Il lui prodiguait sa science et ses soins entendus ainsi que la douceur de sa présence et l’austérité de sa morale.

— Encore maussade ! grondait-il. Qui m’a empêtré d’un malade grognon qui n’a même pas le souci de lisser ses plumes ! À rien ne sert d’être de mauvaise humeur, mon garçon, il faut rester ici jusqu’à ta guérison. Profite de ton séjour à l’hôpital pour t’instruire, car sans offense, tu ne sais rien de rien, mon pauvre Goéland ! Tu as pris ton plaisir dans l’espace et les vagues, sans te soucier des autres, tu as attendu ta nourriture du travail des pêcheurs ; réfléchis un peu et tu verras que cette retraite forcée fera de toi un brave oiseau, un sage même, comme je le suis moi-même !

Et fier de lui, il se rengorgeait dans ses plumes noires.

Filant de biais, à la façon des cormorans, il s’éloigna à tire-d’ailes, et son malade, pour la première fois de sa vie, se mit à réfléchir.

— Tout ce qu’il a dit est vrai, conclut-il ; je vais essayer de mettre ses conseils en pratique.

Quand il put marcher jusqu’au seuil de la grotte, il s’amusa à observer les innombrables vies de la plage qu’il avait dédaignées : escargots, pétoncles, petites écrevisses, minuscules tortues allaient, venaient à marée basse se promener dans les cailloux roses, verts, bleus et brillants ; la vague les reprenait pour les ramener dans les jardins de la mer où poussent les grandes algues et les mousses délicates.

— Si je les mangeais ? lui soufflait sa gourmandise.

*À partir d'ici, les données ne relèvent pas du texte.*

theorem witness_SecurityAndDebugEvents_revoke :
    (let e := { owner0 with parts := [part0] }
     let s : State := { eventOf { encid := 5, part := 2, flag := true } with encs := [e] }
     s.enc 5 = some e ∧ e.parts.find? (fun p => p.id == s.arg.part) = some part0 ∧ part0.revoked = false) ∧
    (let p := { part0 with revoked := true, revoking := true }
     let e := { owner0 with parts := [p] }
     e.parts.find? (fun p => p.id == 2 && p.revoking) = some p ∧ ((∀ d ∈ State.reset.cmds, d.asid ∉ p.asids)) ∧
     (∃ d ∈ [{ default0 with asid := 9 }], d.asid ∈ p.asids)) ∧
    (let p := { part0 with revoked := true, revokedAt := 7 }
     ((enclaved p {}).enc 5).any (fun e => e.parts.find? (fun p => p.id == 2) == some p) = true ∧ p.revoking = false) ∧
    (let s : State := { enclaved part0 {} with tiles := [(0, { pwrSt := 1 })] }
     (s.tile 0).pwrSt = 1 ∧ worksOn s part0 0 = true ∧ worksOn { s with tiles := [] } part0 1 = false) := by decide +kernel

theorem witness_SecurityAndDebugEvents_grant :
    (eventOf { data := devid0, flag := true }).arg.data = Config.sha256 (Config.identity (eventOf {}).secret) ∧
    (eventOf {}).enc 0 = none ∧ ((eventOf {}).feats.getLsbD 3 = false) ∧ ¬ (2 < (eventOf { n := 1 }).arg.n) := by
  refine ⟨rfl, ?_, ?_, ?_⟩ <;> decide

theorem witness_SecurityAndDebugEvents_debug :
    2 < (eventOf { n := 3 }).arg.n ∧ ((eventOf {}).tile 0).dbg < 2 ∧
    (let s : State := { eventOf {} with tiles := [(0, { dbg := 2 })] }
     2 ≤ (s.tile (tileOf 0)).dbg ∧ (0 : CoreId).val = (tileOf 0).val * 32 + (0 : CoreId).val % 32 ∧ (s.core 0).run = none ∧
     (s.core 0).halted = false ∧ (∃ p ∈ s.tiles, 1 ≤ p.2.dbg)) ∧
    (({ eventOf {} with cores := [(0, { halted := true })] } : State).core 0).halted = true ∧
    (1 ≤ (eventOf { n := 1000 }).arg.n ∧ (eventOf { n := 1000 }).arg.n ≤ 1000) ∧
    (let s : State := { eventOf {} with replay := { ms := 1 }, gt := 1600000 }
     s.replay.ms ≠ 0 ∧ s.gt % (s.replay.ms * 1600000) = 0) ∧ (eventOf {}).replay.ms = 0 := by decide +kernel

/-- R365: the Safe Talkative State refuses a request, and its debugger and host writes do nothing. -/
theorem test_safe_state : ((match exec .pstate { State.reset with safe := true } with
    | .next s => s.hostOut == [.event "REFUSED" [6, 0]]
    | _ => false) && (match exec .cdoorbellWrite { State.reset with safe := true } with
    | .next s => (s.cell 0).evtpend == 0
    | _ => false)) = true := by decide +kernel

theorem witness_PackageEvents_more :
    sctOk (List.replicate 8 0) = true ∧ sctOk [] = false ∧ (eventOf {}).boot.tested = true ∧
    (let s : State := { eventOf {} with boot := {}, feats := 4, tiles := (List.finRange 16).map (fun t => (t.val, { cell := { run := false } })) }
     s.boot.tested = false ∧ s.gangs = [] ∧ (∀ t, (s.cell t).run = false) ∧ s.podRef = false ∧ s.feats.getLsbD 2 = true ∧ s.boot.ran = false) ∧
    (let s : State := { eventOf { n := 6 } with sleep := false }
     s.sleep = false ∧ (∀ j, c3Ok s j = true) ∧ (∀ m, (s.slot m).runs = false) ∧ s.timerq = []) ∧
    (let s : State := { eventOf {} with sleep := true, tiles := [(0, { pwrSt := 6, pwrAt := some 0 })] }
     s.sleep = true ∧ (s.tile 0).pwrAt = some 0 ∧ 0 ≤ s.gt ∧ s.arg.flag = false) ∧
    (let s : State := { eventOf { err := .scrub 0 64 } with bad := [1], tiles := [(0, { pren := true })] }
     s.arg.err = .scrub 0 64 ∧ 64 / 64 ∈ s.bad ∧ prunes s 0 = true ∧ prunes (eventOf {}) 1 = ({} : Tile).pren) := by decide +kernel

theorem witness_PackageEvents :
    (let r : SelfTest := { failed := false, stage := 0, sct := List.replicate 8 0, tiles := 0, hbm := 0, retired := [], lasers := 0 }
     let s := eventOf { self := some r }
     s.arg.self = some r ∧ s.safe = false ∧ r.failed = false ∧ r.retired = [] ∧ ({ r with failed := true } : SelfTest).failed = true) ∧
    (let s : State := { eventOf {} with safe := true, tiles := [(0, { temp := 84 })] }
     s.safe = true ∧ (∀ p ∈ s.tiles, p.2.temp < 85)) ∧
    (let s : State := { eventOf {} with tiles := (List.finRange 16).map (fun t => (t.val, { cell := { run := false } })) }
     s.gangs = [] ∧ (∀ t, (s.cell t).run = false)) ∧ (mustered gang0 {} none).gangs ≠ [] ∧
    ({ eventOf {} with podRef := true } : State).podRef = true ∧ (eventOf {}).podRef = false ∧
    (let s := eventOf { n := 1 }
     s.arg.n = 1 ∧ (s.tile 0).pwrSt = 0 ∧ c1Ok s 0 = true ∧
     c1Ok { s with cores := [(0, { halted := true })] } 0 = false) ∧
    (c3Ok (eventOf { n := 3 }) 0 = true) ∧
    ({ pwrAt := some 9 } : Tile).pwrAt = some 9 ∧ (eventOf {}).sleep = false ∧ ({} : Tile).pwrAt = none ∧
    (eventOf { err := .mark 64 }).arg.err = .mark 64 ∧
    (let s := rest0 { st := .running } { err := .flight 0 4 2 }
     s.arg.err = .flight 0 4 2 ∧ (s.core 0).run = some 0 ∧ (s.ctx 0 0).st = .running) := by decide +kernel

/-! ## Further states that meet hypotheses of the statements above -/

theorem witness_ClusterWindowScalars :
    (let x := (task (ctxAt (0xFD00000000000000 + 0x1FFFF8))).ctx 0 0
     (x.hart.rs ldF.base + ldF.off.signExtend 64).toNat = (loopOf 0 (some 0)).2 + 0x1FFFF8 ∧ (loopOf 0 (some 0)).1 = 0 ∧
     x.fpUnit * 65536 ≤ 0x1FFFF8 ∧ 0x1FFFF8 + 8 ≤ (x.fpUnit + x.fpCnt) * 65536) ∧
    (let g : Gang := { gang0 with pkt := [0, 0, 0, 0, 0, 0x400, 0, 0], mems := gang0.mems ++ [{ core := 7, place := 1, task := 1, entry := 0, st := .resident 0 }] }
     let s : State := { task (ctxAt (0xFD00000000000000 + 0xE00000)) with gangs := [g] }
     let x := s.ctx 0 0
     (x.hart.rs stF.base + stF.off.signExtend 64).toNat = (loopOf 0 (some 7)).2 + 0 ∧ (loopOf 0 (some 7)).1 = 7 ∧ (7 : CoreId) ≠ 0 ∧
     s.gang x.gang.toNat = some g ∧ g.mems.any (fun m => m.core == 7 && m.here) = true ∧
     pktFpUnit g.pkt * 65536 ≤ 0 ∧ 0 + 8 ≤ (pktFpUnit g.pkt + pktFpCnt g.pkt) * 65536) := by decide +kernel

theorem witness_DeviceAccesses :
    touchesDev [{ key := 15 * 2 ^ 48, len := 8 }] = true ∧ touchesDev [{ key := 0x48, len := 8 }] = false ∧
    (cellSegs (cellar {}) 0 (15 * 2 ^ 48) 8 .rw).toOption = some ([{ key := 15 * 2 ^ 48, len := 8 }], []) ∧
    (cellSegs (cellar {}) 0 (15 * 2 ^ 48) 4 .write).toOption = some ([{ key := 15 * 2 ^ 48, len := 4 }], []) ∧
    ({ relB := some (4, .package), hart := { ic := 4 } } : Ctx).relB = some (4, .package) := by decide +kernel

theorem witness_CascadeResults_stages :
    (RM.rne ∈ [RM.rne, .rtz, .rup, .rdn]) ∧ nanP 0x7F800001 = true ∧ nanP 0x7F800000 = false ∧ infP 0xFF800000 = true ∧
    (finP 0xBF800000 = true ∧ mag32 0xBF800000 ≠ 0 ∧ (0xBF800000 : W32).getLsbD 31 = true) ∧
    (finP 1 = true ∧ mag32 1 ≠ 0 ∧ (1 : W32).getLsbD 31 = false) ∧ finP 0x7F7FFFFF = true ∧ mag32 0x80000000 = 0 := by decide +kernel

— Non, non, répondait son bon cœur qui commençait à vivre ; Cormoran m’apporte plus qu’il ne m’en faut, laissons les escargots promener leur maisonnette sur leur dos et toutes les petites bêtes roses et vertes chercher le soleil à l’abri des grosses pierres. Elles sont jolies, amusantes et inoffensives, qu’elles vivent !

Il devenait très sage, notre Goéland, et sa patte, délivrée du bandage encombrant, se cicatrisait et se ressoudait à merveille dans le bon air salin et le repos forcé,

— Quand pourrai-je marcher ? demandait-il en pleurnichant au docteur impassible.

— Quand je te le permettrai. Veux-tu risquer une chute ou une rechute ? Tu as appris la bonté, pratique maintenant la patience ! Tu n’y auras pas grand mérite, d’ailleurs, tu as une vie douce et ta guérison est certaine.

Cormoran veillait à ce que la vanité ne gâtât pas les résultats de sa belle éducation.

Enfin, le patient reçut son congé. Il était si transporté de joie qu’il s’enleva de terre sans dire merci ! Confus, il revint de suite, et se posant sur le sol, à côté du cormoran un peu déçu : « J’ai failli paraître un ingrat ! Pardonne-moi, c’est que je suis fou de joie ! Merci mon sauveur, tu m’as conservé la vie, remis la patte et tu m’as fait trouver mon cœur ! Entre nous, c’est à la vie et à la mort ! »

Et ouvrant ses grandes ailes, il monta, monta, traversant l’espace de son vol puissant et gracieux, et ses ailes d’argent brillaient comme des bijoux dans l’azur ensoleillé.